In one especially violent confrontation, on the night of June 26, 1562—a few months after the Vassy massacre—a Protestant mob attacked the city’s Château Trompette, bastion of government power. The riot was quelled, but, as with the salt-tax riots, the punishment proved worse than the crime. To teach a lesson to a city that seemed incapable of running its own affairs, the king sent in a new lieutenant-general named Blaise Monluc, and ordered him to “pacify” the troublesome area.

Monluc understood “pacification” to mean “mass slaughter.” He set to work hanging Protestants in large numbers without trial, or having them broken on the wheel. After one battle at the village of Terraube, he ordered so many of its residents killed and thrown in the well that you could put your hand in from above and touch the top of the pile. Writing his memoirs years later, he reminisced about one rebel leader who begged him personally for mercy after Monluc’s soldiers captured him.
Monluc responded by grabbing the man’s throat and throwing him against a stone cross so violently that the stone was smashed and the man died. “If I had not acted thus,” wrote Monluc, “I would have been mocked.” In another incident, a Protestant captain who had served under Monluc himself in Italy, many years earlier, hoped that his former comrade would spare his life for old times’ sake. On the contrary, Monluc made a point of having him killed at once, and explained that he did this because he knew how brave the man was: he could never be anything other than a dangerous enemy. These were the kinds of scene that would recur frequently in Montaigne’s essays: one person seeks mercy, and the other decides whether or not to grant it. Montaigne was
fascinated by the moral complexity involved. What moral complexity? Monluc would have said. Killing was always the right solution: “One man hanged is more effective than a hundred killed in battle.” Indeed, so many executions took place in the area that the supply of gallows equipment ran low: carpenters were commissioned to make more scaffolds, wheels for breaking limbs, and stakes for burning. When the scaffolds were full, Monluc used trees, and boasted that his travels through Guyenne could be traced in bodies swinging by the roadside. By the time he had finished, he said, nothing stirred in the whole region. All who survived kept their silence.

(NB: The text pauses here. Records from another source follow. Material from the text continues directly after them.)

@[simp] theorem txStep_data (s : State) : (txStep s).data = s.data := by
  unfold txStep; dsimp only; repeat' split
  all_goals simp
@[simp] theorem txStep_fb (s : State) : (txStep s).fb = s.fb := by
  unfold txStep; dsimp only; repeat' split
  all_goals simp
@[simp] theorem txStep_fbv (s : State) : (txStep s).fbv = s.fbv := by
  unfold txStep; dsimp only; repeat' split
  all_goals simp
@[simp] theorem txStep_mode (s : State) : (txStep s).mode = s.mode := by
  unfold txStep; dsimp only; repeat' split
  all_goals simp
@[simp] theorem txStep_rdata (s : State) : (txStep s).rdata = s.rdata := by
  unfold txStep; dsimp only; repeat' split
  all_goals simp
@[simp] theorem txStep_tickCycles (s : State) : (txStep s).tickCycles = s.tickCycles := by
  unfold txStep; dsimp only; repeat' split
  all_goals simp
@[simp] theorem txStep_tbFault (s : State) : (txStep s).tbFault = s.tbFault := by
  unfold txStep; dsimp only; repeat' split
  all_goals simp
@[simp] theorem txStep_inputs (s : State) : (txStep s).inputs = s.inputs := by
  unfold txStep; dsimp only; repeat' split
  all_goals simp

end Sys2Proof.Machine
end

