-- ==== Sys2Proof/Tests/Slice0.lean ====
section
/-! SUPPORT. The model's own tests, and a witness for the hypotheses of every obligation that has any. Expected values
come from the spec's encodings and from the tables of 95_test_vectors.md, named at each test. -/

set_option maxRecDepth 20000

namespace Sys2Proof.Tests

open Sys2Proof.Machine

/-! ## Well-formedness: an ill-formed term for each check -/

theorem test_wf_rejects_times_65536 : (Line.txTimes 65536).wf = false := by decide

theorem test_wf_rejects_repeat_65536 : (Line.txRepeat 65536).wf = false := by decide

theorem test_wf_rejects_wr_offset_beyond_0xFC : (Line.wr 0x100 0).wf = false := by decide

theorem test_wf_rejects_wr_offset_unaligned : (Line.wr 0x05 0).wf = false := by decide

theorem test_wf_rejects_wr_value_of_33_bits : (Line.wr 0x04 0x100000000).wf = false := by decide

theorem test_wf_rejects_rd_offset_beyond_0xFC : (Line.rd 0x100).wf = false := by decide

theorem test_wf_rejects_rd_offset_unaligned : (Line.rd 0x09).wf = false := by decide

theorem test_wf_admits_the_largest_operands :
    (Line.txTimes 65535).wf = true ∧ (Line.wr 0xFC 0xFFFFFFFF).wf = true ∧ (Line.rd 0xFC).wf = true := by decide

theorem test_wf_rejects_pseudo_value : (Pseudo.ldData 0x100000000).wf = false ∧ (Pseudo.sendRaw 0x100000000).wf = false := by
  decide

theorem test_wf_rejects_std_address : (Pseudo.sendStd 256 0).wf = false ∧ (Pseudo.holdStd 256 0 0).wf = false := by decide

theorem test_wf_rejects_ext_address : (Pseudo.sendExt 65536 0).wf = false ∧ (Pseudo.holdExt 65536 0 0).wf = false := by
  decide

theorem test_wf_rejects_command_byte :
    (Pseudo.sendStd 0 256).wf = false ∧ (Pseudo.sendExt 0 256).wf = false ∧ (Pseudo.holdStd 0 256 0).wf = false ∧
      (Pseudo.holdExt 0 256 0).wf = false := by decide

theorem test_wf_rejects_count :
    (Pseudo.holdStd 0 0 65536).wf = false ∧ (Pseudo.holdExt 0 0 65536).wf = false ∧ (Pseudo.resend 65536).wf = false := by
  decide

/-! ## Decoding: words written out field by field, COUNT RSV OP (30_encoding.md R80, R81) -/

theorem test_decode_nop : decode 0b0000000000000000_000000000000_0000 = .ok (.nop 0) := by decide

theorem test_decode_encStd : decode 0b0000000000000000_000000000000_0001 = .ok (.encStd 0) := by decide

theorem test_decode_encExt : decode 0b0000000000000000_000000000000_0010 = .ok (.encExt 0) := by decide

theorem test_decode_encRaw : decode 0b0000000000000000_000000000000_0011 = .ok (.encRaw 0) := by decide

theorem test_decode_encRep : decode 0b0000000000000000_000000000000_0100 = .ok (.encRep 0) := by decide

theorem test_decode_txOnce : decode 0b0000000000000000_000000000000_0101 = .ok (.txOnce 0) := by decide

theorem test_decode_txTimes : decode 0b1000000000000001_000000000000_0110 = .ok (.txTimes 0x8001) := by decide

theorem test_decode_txRepeat : decode 0b1111111111111111_000000000000_0111 = .ok (.txRepeat 0xFFFF) := by decide

theorem test_decode_abort : decode 0b0000000000000000_000000000000_1000 = .ok (.abort 0) := by decide

theorem test_decode_rejects_reserved_opcode : decode 0b0000000000000000_000000000000_1001 = .error .reservedOpcode := by
  decide

theorem test_decode_rejects_reserved_bits : decode 0b0000000000000000_100000000000_0001 = .error .reservedBits := by decide

theorem test_encode_txTimes : encode (.txTimes 3) = 0x00030006 := by decide

theorem test_table_word : decodeTableWord 32 0x00020007 = some (.txRepeat 2) ∧ decodeTableWord 32 0x10 = none := by decide

/-! ## States the tests and the witnesses stand on -/

/-- The next state of an outcome, if it has one. -/
def nextOf : Host.Outcome State Fault Refusal → Option State
  | .next t => some t
  | .fault _ | .refused _ => none

/-- Idle after reset, with DATA written. -/
def idle (data : Word) : State := { State.reset with data := data }

/-- Idle with a valid frame buffer (the repeat code). -/
def ready : State := { State.reset with fb := rs, fbv := true }

/-- The playback of `rs` under way, at a level and a tick count, with blocks left. -/
def playing (idx : BitVec 8) (tcnt : Nat) (rem : Count) : State :=
  { ready with busy := true, phase := .frame, idx := idx, tcnt := tcnt, rem := rem }

/-- A state with one edge at the head of its inputs. -/
def withEdge (p : Pins) (s : State) : State := { s with inputs := [.edge p] }

/-- FRAMEj after a command. -/
def frameAfter (i : Instr) (s : State) (j : Nat) : Option Word := (nextOf (exec i s)).map fun t => frameWord t.fb j

/-- STATUS after a command. -/
def statusAfter (i : Instr) (s : State) : Option Word := (nextOf (exec i s)).map statusWord

/-- ERR after a command. -/
def errAfter (i : Instr) (s : State) : Option (BitVec 5) := (nextOf (exec i s)).map (·.err)

/-! ## The commands, one edge each -/

/-- V20: NOP leaves STATUS and ERR alone. -/
theorem test_nop_idle : nextOf (exec (.nop 0xABCD) ready) = some ready := by decide

/-- 41_transmitter.md R142: the tick counter goes on beside a NOP. -/
theorem test_nop_busy : (nextOf (exec (.nop 0) (playing 0 1 0))).map (·.tcnt) = some 2 := by decide

/-- V1, FRAME1: ENC_STD(0x00, 0x01). -/
theorem test_encStd_frame1 : frameAfter (.encStd 0) (idle 0x00000100) 1 = some 0x11111155 := by decide

/-- V1, FRAME2. -/
theorem test_encStd_frame2 : frameAfter (.encStd 0) (idle 0x00000100) 2 = some 0x15555111 := by decide

/-- V2, FRAME1: ENC_EXT(0xEF00, 0x03). -/
theorem test_encExt_frame1 : frameAfter (.encExt 0) (idle 0x0003EF00) 1 = some 0x45111155 := by decide

/-- V2, FRAME3, with DATA[31:24] ignored (30_encoding.md R82). -/
theorem test_encExt_frame3 : frameAfter (.encExt 0) (idle 0xFF03EF00) 3 = some 0x00444444 := by decide

/-- V3, FRAME2: ENC_RAW(0x00FF827D), bit 31 sent first. -/
theorem test_encRaw_frame2 : frameAfter (.encRaw 0) (idle 0x00FF827D) 2 = some 0x54555111 := by decide

/-- V3, FRAME3. -/
theorem test_encRaw_frame3 : frameAfter (.encRaw 0) (idle 0x00FF827D) 3 = some 0x01144444 := by decide

/-- V4, FRAME0: the repeat code. -/
theorem test_encRep_frame0 : frameAfter (.encRep 0) (idle 77) 0 = some 0x0010FFFF := by decide

/-- 60_exceptions.md R202: an encoder command while BUSY = 1 sets ERR bit 1. -/
theorem test_encRep_busy : errAfter (.encRep 0) (playing 0 0 0) = some 0b00010 := by decide

/-- V15, read at c0+1. -/
theorem test_txOnce_status : statusAfter (.txOnce 0) ready = some 0x00000045 := by decide

/-- 60_exceptions.md R203: a transmit command while FBV = 0 sets ERR bit 2. -/
theorem test_txOnce_noframe : errAfter (.txOnce 0) State.reset = some 0b00100 := by decide

/-- V16, tx.times 0: DONE and FBV, BUSY never 1. -/
theorem test_txTimes_zero : statusAfter (.txTimes 0) ready = some 0x00000006 := by decide

/-- V16, tx.times 2: REM <- 1. -/
theorem test_txTimes_two : statusAfter (.txTimes 2) ready = some 0x00010045 := by decide

/-- P2: after tx.repeat 2, STATUS shows REM = 2. -/
theorem test_txRepeat_two : statusAfter (.txRepeat 2) ready = some 0x00020045 := by decide

/-- 60_exceptions.md R205: a time-base fault at the accepting edge sets ERR bit 4. -/
theorem test_txRepeat_timebase : errAfter (.txRepeat 2) { ready with tbFault := true } = some 0b10000 := by decide

/-- 10_state.md R40: ABORT_PEND is STATUS bit 4. -/
theorem test_abort_pending : statusAfter (.abort 0) (playing 2 1 0) = some 0x00000255 := by decide

/-- V18: no effect while idle. -/
theorem test_abort_idle : nextOf (exec (.abort 0) ready) = some ready := by decide

/-! ## Edges -/

/-- V15: the first level comes with the strobe at a tick boundary. -/
theorem test_tick_delivers : (txStep (playing 0 3 0)).stb = true ∧ (txStep (playing 0 3 0)).out = true ∧
    (txStep (playing 0 3 0)).idx = 1 := by decide

/-- V15: IDX 191 with REM = 0 completes: STATUS 0x00000006. -/
theorem test_last_level_completes : statusWord (txStep (playing 191 3 0)) = 0x00000006 := by decide

/-- 41_transmitter.md R158: after the first block REPEAT mode plays the repeat code. -/
theorem test_next_block_repeat : (txStep { playing 191 3 2 with mode := .repeatCode }).phase = .repeatCode ∧
    (txStep { playing 191 3 2 with mode := .repeatCode }).rem = 1 := by decide

/-- V20: a reserved opcode sets ERR bit 0 and the block goes on. -/
theorem test_illegal_word : (nextOf (step (withEdge (writePins 0x00 9 false) State.reset))).map (·.err) = some 1 := by
  decide

/-- V22: TICKCFG reads 4 when TC = 4. -/
theorem test_read_tickcfg : (nextOf (step (withEdge (readPins 0x14 false) State.reset))).map (·.rdata) = some 4 := by
  decide

/-- V22: addr[1:0] is ignored, so a write to 0x07 reaches DATA. -/
theorem test_write_unaligned :
    (nextOf (step (withEdge (writePins 0x07 0x12345678 false) State.reset))).map (·.data) = some 0x12345678 := by decide

/-- The command word placed for the next step runs as the first command after reset. -/
theorem test_fetch_word : (nextOf (step (State.reset.withFetchWord 32 0x00000004))).map (·.fbv) = some true := by decide

/-- 20_memory.md R67: byte 0 of a register word is its least significant. -/
theorem test_byte_order : byteLane 0x0003EF00 0 = 0x00 ∧ byteLane 0x0003EF00 1 = 0xEF ∧ byteLane 0x0003EF00 3 = 0x00 ∧
    hostByteAddress 0x1000 0x04 1 = 0x1005 := by decide

/-- 10_state.md R20: the output ports. -/
theorem test_outputs : outputs (txStep (playing 0 3 0)) = { rdata := 0, irOut := true, irStb := true, busy := true } := by
  decide

/-- 00_scope.md R4: 16 MHz gives 9000 and 48 MHz 27000; the frame of 192 ticks lasts 108 ms (R2, R3). -/
theorem test_clock_fits : Config.ClockFits 16000000 9000 ∧ Config.ClockFits 48000000 27000 ∧
    Config.durationNs 192 = 108000000 := by
  unfold Config.ClockFits Config.durationNs Config.tickNs; norm_num

/-- 00_scope.md R4 fits every TICK_CYCLES ≥ 1 to one clock, seldom of whole hertz: 4 is 64000/9 Hz. -/
theorem test_clock_fits_fraction : Config.ClockFits (64000 / 9) 4 ∧ ¬ Config.ClockFits 0 0 := by
  unfold Config.ClockFits Config.tickNs; norm_num

/-- 10_state.md R32: 14 bits hold 8999, one bit holds TCNT when TICK_CYCLES = 1. -/
theorem test_tcnt_width : Config.tcntW 1 = 1 ∧ Config.tcntW 4 = 2 ∧ Config.tcntW 9000 = 14 := by
  simp [Config.tcntW, Nat.size, Nat.binaryRec]

/-- 30_encoding.md R92: send.std 0, 1. -/
theorem test_send_std : expand (.sendStd 0 1) = [.wr 0x04 0x100, .cmd .encStd, .cmd .txOnce, .wait] := by decide

/-- V19: `tb_fault` = 1 at the edge of `tx.once` refuses it: ERR = 0x10, STATUS = 0x00000004. -/
theorem test_line_under_fault :
    (nextOf (step { ready with inputs := [lineEvent true (.cmd .txOnce)] })).map (fun t => (t.err, statusWord t)) =
      some (0x10, 0x00000004) := by decide

/-- 30_encoding.md R90: the names of the commands without operand. -/
theorem test_command_names : cmdText .encStd = "enc.std" ∧ cmdText .txOnce = "tx.once" := by decide

/-! ## Witnesses: concrete states and operands that meet every obligation's hypotheses -/

theorem not_reset {p : Pins} {s : State} (h : p.rstN = true) : ¬ resetsNext (withEdge p s) := by
  rintro (⟨rest, hi⟩ | ⟨q, rest, hi, hq⟩)
  · simp [withEdge] at hi
  · simp only [withEdge, List.cons.injEq, Event.edge.injEq] at hi
    rw [← hi.1, h] at hq
    simp at hq

theorem write_next (a : Offset) (w : Word) (f : Bool) (s : State) :
    writesNext (withEdge (writePins a w f) s) (writePins a w f) [] := ⟨rfl, rfl, rfl, rfl⟩

theorem issue_next {w : Word} {i : Instr} (h : decode w = .ok i) (f : Bool) (s : State) :
    issuesNext (withEdge (writePins 0x00 w f) s) i := ⟨_, _, write_next 0x00 w f s, (by decide : wordIndex 0x00 = 0), h⟩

Montaigne knew Monluc, though mainly in later life, and took more interest in his private personality than his public deeds—especially his failings as a father and the regrets that tormented him after he lost a son,
who died in his prime. Monluc confessed to Montaigne that he realized too late that he had never treated the boy with anything other than coldness, although in reality he loved him a great deal.
This was partly because he had followed an unfortunate fashion in parenting, which advocated emotional frigidity in dealings with one’s children. “That poor boy saw nothing of me but a scowling and disdainful countenance,” Monluc would say. “I constrained and tortured myself to maintain this vain mask.” The talk of masks is apt, since, in 1571—around the time of Montaigne’s retirement—Monluc was disfigured by an arquebus shot. For the rest of his life, he never went out without covering his face to conceal the scars. One can imagine the disconcerting effect of an actual mask on top of the inexpressive mask-like face of a cruel man whom few people dared to look in the eye.